The first composition to be written there was the Resurrection, symphony
number 2 which received its first performance in 1894. One of the conductors
of the off stage brass at that performance was the young Otto Klemperer for
whom Mahler gave a scribbled reference which Klemperer treasured to his
death.
The third symphony of Mahler would be even longer, written in six movements
(originally he had seven in mind), and which gave rise to his claim that the
symphony embraces the whole world. This would receive its first performance
with only its first three movements in 1896 (the second, third and sixth
movements) conducted by Felix Weingartner in Berlin. It was not performed as
a whole until 1902 in Vienna.
Back in Hamburg the strains placed on Mahler had extended since he had
taken over from von Bulow. There was no-one replacing him although he had
taken on the young Bruno Walter as an assistant, more as a disciple. He had
reached his limit with Pollini who was a kind of cross breed between Donald
Trump and Raymond Gubbay. The aims of Pollini and Mahler were different.

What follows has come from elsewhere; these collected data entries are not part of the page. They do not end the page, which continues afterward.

/-! ### Flags and type -/

/-- A byte is a battery code exactly when its number is one of theirs. -/
theorem hasBattery_iff (t : Byte) : hasBattery t = true ↔ t.toNat ∈ batteryCodes.map BitVec.toNat := by
  rw [hasBattery, List.contains_iff_mem, List.mem_map_of_injective BitVec.toNat_injective]

theorem isSuperByte_iff (b : Byte) : isSuperByte b = true ↔ b.toNat = 3 := by
  rw [isSuperByte, beq_iff_eq, ← BitVec.toNat_inj]
  rfl

theorem typeName_named : typeName 0x13#8 = "MBC3+RAM+BATTERY" := if_pos rfl

/-- Settles O31: the flags by the numbers of their bytes; the record's fields are the parser's own. -/
theorem batteryAndSuperFlags : Obligations.BatteryAndSuperFlags :=
  ⟨hasBattery_iff, isSuperByte_iff, fun _ _ _ => ⟨rfl, rfl, rfl⟩, typeName_named⟩

end Sys2Proof.Machine
end

section
/-!
PROOF. The decoders against the encoder (30_encoding.md sections 1 and 3). Each reader of operand bytes accepts exactly the
bytes the encoder writes for its operand, so a selector's operands are read off and written back operand by operand.
-/

namespace Sys2Proof

variable {α β : Type} {bs rest : List Byte} {b : Byte} {i : Instr}

/-! ### Readers accept exactly what the encoder writes -/

theorem parser_bind_eq_ok_iff {x : Parser α} {f : α → Parser β} {y : β} :
    (x >>= f) bs = .ok (y, rest) ↔ ∃ a mid, x bs = .ok (a, mid) ∧ f a mid = .ok (y, rest) :=
  ⟨parser_bind_eq_ok, fun ⟨_, _, hx, hf⟩ => (parser_bind_of_ok hx).trans hf⟩

theorem nextByte_eq_ok_iff : nextByte bs = .ok (b, rest) ↔ bs = b :: rest :=
  ⟨nextByte_eq_ok, fun e => e ▸ nextByte_cons b rest⟩

theorem nextHandle_eq_ok_iff {h : Handle} : nextHandle bs = .ok (h, rest) ↔ bs = handleByte h :: rest :=
  ⟨nextHandle_eq_ok, fun e => e ▸ nextHandle_cons h rest⟩

theorem nextPort_eq_ok_iff {p : Port} : nextPort bs = .ok (p, rest) ↔ bs = portByte p :: rest :=
  ⟨nextPort_eq_ok, fun e => e ▸ nextPort_cons p rest⟩

theorem nextMode_eq_ok_iff {m : PortMode} : nextMode bs = .ok (m, rest) ↔ bs = modeByte m :: rest :=
  ⟨nextMode_eq_ok, fun e => e ▸ nextMode_cons m rest⟩

theorem nextPresence_eq_ok_iff {x : Presence} : nextPresence bs = .ok (x, rest) ↔ bs = presenceByte x :: rest :=
  ⟨nextPresence_eq_ok, fun e => e ▸ nextPresence_cons x rest⟩

theorem nextChip_eq_ok_iff : nextChip bs = .ok (b, rest) ↔ chipInRange b ∧ bs = b :: rest :=
  ⟨nextChip_eq_ok, fun ⟨hb, e⟩ => e ▸ nextChip_cons hb rest⟩

theorem nextPin_eq_ok_iff : nextPin bs = .ok (b, rest) ↔ pinInRange b ∧ bs = b :: rest :=
  ⟨nextPin_eq_ok, fun ⟨hb, e⟩ => e ▸ nextPin_cons hb rest⟩

theorem nextPinValue_eq_ok_iff : nextPinValue bs = .ok (b, rest) ↔ pinValueInRange b ∧ bs = b :: rest :=
  ⟨nextPinValue_eq_ok, fun ⟨hb, e⟩ => e ▸ nextPinValue_cons hb rest⟩

theorem nextAddr_eq_ok_iff {a : Addr} : nextAddr bs = .ok (a, rest) ↔ bs = natBytes 2 a.toNat ++ rest :=
  ⟨nextAddr_eq_ok, fun e => e ▸ nextAddr_natBytes a rest⟩

theorem nextLength_eq_ok_iff {n : Nat} : nextLength 0 bs = .ok (n, rest) ↔ bs = lengthBytes n ++ rest :=
  ⟨nextLength_eq_ok, fun e => e ▸ nextLength_lengthBytes n rest⟩

/-! ### From the encoding to the instruction -/

/-- A frame's encoding is read back on the wire. -/
theorem decodeFrame_opW (h : Handle) (a : ChipAddr) (r v : Byte) (rest : List Byte) :
    decodeFrame (opW a) (r :: v :: handleByte h :: rest) = .ok (.wrFrame h a r v, rest) := by
  obtain ⟨-, hchip, hread⟩ := opW_fields a
  simp [decodeFrame, hread, hchip, parser_bind_apply, parser_map_apply]

theorem decodeFrame_opR (h : Handle) (a : ChipAddr) (r : Byte) (rest : List Byte) :
    decodeFrame (opR a) (r :: handleByte h :: rest) = .ok (.rdFrame h a r, rest) := by
  obtain ⟨-, hchip, hread⟩ := opR_fields a
  simp [decodeFrame, hread, hchip, parser_bind_apply, parser_map_apply]

/-- Settles O5: by the instruction, each operand read back by its own reader. -/
theorem decodeOfEncodeIsTheInstruction : Obligations.DecodeOfEncodeIsTheInstruction := by
  intro i rest hw
  cases i <;> simp only [interfaceOf, encode, List.cons_append, List.nil_append, List.append_assoc, decode_caller,
      decodeOperation, BitVec.toNat_ofNat, Nat.reducePow, Nat.reduceMod]
  case wrFrame h a r v => exact (decode_opW ..).trans (decodeFrame_opW h a r v rest)
  case rdFrame h a r => exact (decode_opR ..).trans (decodeFrame_opR h a r rest)
  case init h chip tp cs =>
    have hchip : chipInRange chip := of_decide_eq_true hw
    simp [parser_bind_apply, parser_map_apply, nextChip_cons hchip]
  case writePin h pin p value =>
    obtain ⟨hpin, hvalue⟩ := Bool.and_eq_true_iff.mp hw
    simp [parser_bind_apply, parser_map_apply, nextPin_cons (of_decide_eq_true hpin),
      nextPinValue_cons (of_decide_eq_true hvalue)]
  case readPin h pin p =>
    have hpin : pinInRange pin := of_decide_eq_true hw
    simp [parser_bind_apply, parser_map_apply, nextPin_cons hpin]
  case readBytes a n buf => simp [parser_bind_apply, parser_map_apply, nextLength_lengthBytes]
  all_goals simp [parser_bind_apply, parser_map_apply]

/-! ### From the bytes to the encoding -/

theorem selector_cases {b : Byte} (h : ¬ (b.toNat = 0 ∨ 0x0E < b.toNat)) :
    b ∈ [0x01#8, 0x02#8, 0x03#8, 0x04#8, 0x05#8, 0x06#8, 0x07#8,
      0x08#8, 0x09#8, 0x0A#8, 0x0B#8, 0x0C#8, 0x0D#8, 0x0E#8] := by
  revert b
  decide

/-- Operand bytes that a selector's readers accept are those of a well-formed caller operation with that selector. -/
theorem decodeOperation_eq_ok (e : decodeOperation b bs = .ok (i, rest)) :
    WellFormed i ∧ interfaceOf i = .caller ∧ b :: bs = encode i ++ rest := by
  by_cases hunknown : b.toNat = 0 ∨ 0x0E < b.toNat
  · rw [decodeOperation_unknown hunknown] at e
    cases e
  have hb := selector_cases hunknown
  simp only [List.mem_cons, List.not_mem_nil, or_false] at hb
  rcases hb with rfl | rfl | rfl | rfl | rfl | rfl | rfl | rfl | rfl | rfl | rfl | rfl | rfl | rfl
  all_goals
    simp only [decodeOperation, BitVec.toNat_ofNat, Nat.reducePow, Nat.reduceMod,
      parser_bind_eq_ok_iff, nextByte_eq_ok_iff, nextHandle_eq_ok_iff, nextPort_eq_ok_iff, nextMode_eq_ok_iff,
      nextPresence_eq_ok_iff, nextChip_eq_ok_iff, nextPin_eq_ok_iff, nextPinValue_eq_ok_iff, nextAddr_eq_ok_iff,
      nextLength_eq_ok_iff, parser_pure_apply, Except.ok.injEq, Prod.mk.injEq] at e
  · obtain ⟨h, _, rfl, a, _, ⟨ha, rfl⟩, tp, _, rfl, cs, _, rfl, rfl, rfl⟩ := e
    exact ⟨decide_eq_true ha, rfl, rfl⟩
  · obtain ⟨h, _, rfl, rfl, rfl⟩ := e
    exact ⟨rfl, rfl, rfl⟩
  · obtain ⟨h, _, rfl, i, _, rfl, v, _, rfl, rfl, rfl⟩ := e
    exact ⟨rfl, rfl, rfl⟩
  · obtain ⟨h, _, rfl, i, _, rfl, out, _, rfl, rfl, rfl⟩ := e
    exact ⟨rfl, rfl, rfl⟩
  · obtain ⟨h, _, rfl, p, _, rfl, m, _, rfl, rfl, rfl⟩ := e
    exact ⟨rfl, rfl, rfl⟩
  · obtain ⟨h, _, rfl, n, _, ⟨hn, rfl⟩, p, _, rfl, v, _, ⟨hv, rfl⟩, rfl, rfl⟩ := e
    exact ⟨Bool.and_eq_true_iff.mpr ⟨decide_eq_true hn, decide_eq_true hv⟩, rfl, rfl⟩
  · obtain ⟨h, _, rfl, p, _, rfl, v, _, rfl, rfl, rfl⟩ := e
    exact ⟨rfl, rfl, rfl⟩
  · obtain ⟨h, _, rfl, n, _, ⟨hn, rfl⟩, p, _, rfl, rfl, rfl⟩ := e
    exact ⟨decide_eq_true hn, rfl, rfl⟩
  · obtain ⟨h, _, rfl, p, _, rfl, rfl, rfl⟩ := e
    exact ⟨rfl, rfl, rfl⟩
  · obtain ⟨h, _, rfl, rfl, rfl⟩ := e
    exact ⟨rfl, rfl, rfl⟩
  · obtain ⟨a, _, rfl, rfl, rfl⟩ := e
    exact ⟨rfl, rfl, rfl⟩
  · obtain ⟨a, _, rfl, v, _, rfl, rfl, rfl⟩ := e
    exact ⟨rfl, rfl, rfl⟩
  · obtain ⟨a, _, rfl, n, _, rfl, buf, _, rfl, rfl, rfl⟩ := e
    exact ⟨rfl, rfl, by simp [encode]⟩
  · obtain ⟨info, _, rfl, rfl, rfl⟩ := e
    exact ⟨rfl, rfl, rfl⟩

/-- The bytes behind a frame's first byte that its reader accepts are those of the frame with that first byte. -/
theorem decodeFrame_eq_ok (hframe : isFrameByte b = true) (e : decodeFrame b bs = .ok (i, rest)) :
    WellFormed i ∧ interfaceOf i = .wire ∧ b :: bs = encode i ++ rest := by
  have hb := frameByte_eq hframe
  unfold decodeFrame at e
  split at e
  case isTrue hread =>
    simp only [parser_bind_eq_ok_iff, nextByte_eq_ok_iff, nextHandle_eq_ok_iff, parser_pure_apply, Except.ok.injEq,
      Prod.mk.injEq] at e
    obtain ⟨r, _, rfl, h, left, rfl, rfl, rfl⟩ := e
    rw [if_pos hread] at hb
    exact ⟨rfl, rfl, congrArg (· :: r :: handleByte h :: left) hb⟩
  case isFalse hread =>
    simp only [parser_bind_eq_ok_iff, nextByte_eq_ok_iff, nextHandle_eq_ok_iff, parser_pure_apply, Except.ok.injEq,
      Prod.mk.injEq] at e
    obtain ⟨r, _, rfl, v, _, rfl, h, left, rfl, rfl, rfl⟩ := e
    rw [if_neg hread] at hb
    exact ⟨rfl, rfl, congrArg (· :: r :: v :: handleByte h :: left) hb⟩

/-- Settles O6: the first byte is a selector or opens a frame, and the readers behind it take their operands' bytes. -/
theorem decodedBytesAreTheEncoding : Obligations.DecodedBytesAreTheEncoding := by
  intro via bytes rest i e
  obtain _ | ⟨b, bs⟩ := bytes
  · cases e
  cases via with
  | caller =>
    rw [decode_caller] at e
    exact decodeOperation_eq_ok e
  | wire =>
    rw [decode_wire] at e
    split at e
    case isTrue hframe => exact decodeFrame_eq_ok hframe e
    case isFalse => cases e

/-! ### Fixed words, register indices and addresses -/

/-- Settles O4: each of the six words is decoded. -/
theorem specWordsDecode : Obligations.SpecWordsDecode := ⟨rfl, rfl, rfl, rfl, rfl, rfl⟩

/-- Settles O2: the eight indices and the six bytes. -/
theorem registerIndicesAndModeBytes : Obligations.RegisterIndicesAndModeBytes := by
  refine ⟨fun k p => ?indices, ⟨rfl, rfl⟩, ⟨rfl, rfl⟩, rfl, rfl⟩
  case indices => cases k <;> cases p <;> rfl

/-- Settles O3: the halves are the remainder and the quotient by 256, and side by side they are the address. -/
theorem addressSplitsIntoLowAndHighByte : Obligations.AddressSplitsIntoLowAndHighByte := by
  intro a
  have := a.isLt
  refine ⟨by simp [Machine.addrLow], ?high, Machine.joinAddr_split a⟩
  case high =>
    rw [Machine.addrHigh, BitVec.extractLsb'_toNat, Nat.shiftRight_eq_div_pow]
    omega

For Pollini it was financial success. For Mahler it was I conduct to live. I live
to compose. The time had come to move on and there was only one place
which beckoned, Vienna. This had its problems. There was first of all an
institutional stumbling block.
To become director of the Hofoper it
necessitated a Court appointment and the holder to be of the Catholic faith.
Mahler had been Jewish all his life but non-practising and very much an
agnostic but not an atheist, nor more pertinently a Catholic. First though, he
needed to resign his position at Hamburg. He then left on a concert tour,
taking in Berlin for the first performance of this third symphony under
Weingartner and then on to Russia. On his return to Hamburg he entered St
Marys Cathedral at Hamburg to undergo acceptance into the Catholic Faith.
Most writers view his conversion as pragmatic.
For his planned conquest of Vienna Mahler clearly needed to lay the ground.
Vienna already had the leading conductor of the day, Hans Richter, who was
very conservative and very popular. Vienna was also traditional and content to
live on its laurels. Mahler called upon Brahms who still held influence but there
was nothing coming from that quarter. Richter was opposed. He could not call
into question Mahlers musical credentials but he had his own anti-Semitic
ones. In this he enlisted support from Cosima Wagner who added her dose of
vitriol stating her husband would never have allowed Mahler into Bayreuth.
Viennas mayor, equally anti-Semitic, stated only he could pronounce upon
who was a Jew and who was not. Amongst the turmoil there were those with
influence on Mahlers side particularly the Court Chamberlain. They were
aware that Vienna was living off its past and needed someone like Mahler to
pull it up by its boot tags ready for the twentieth century. The old school were
gradually dying off. Richter announced he would be leaving to conduct at the
Halle in Manchester, after which he would become the first conductor of the
London Symphony Orchestra founded in 1904. Bruckner, the idol of Mahlers
youth, but also ex organist of Linz Cathedral, had died in 1896, soon to be
followed by Clara Schumann. Then in April 1897 Brahms himself died. Within a
month of his death, Gustav Mahler took his place on the podium at Vienna for
his first appearance there, a performance of Lohengrin. Had the great Wagner
himself been there, in person or in spirit, even he would have joined in the
applause at the curtain call. Before the end of the year Gustav Mahler would be
the unchallenged and undisputed music director of the Vienna Opera.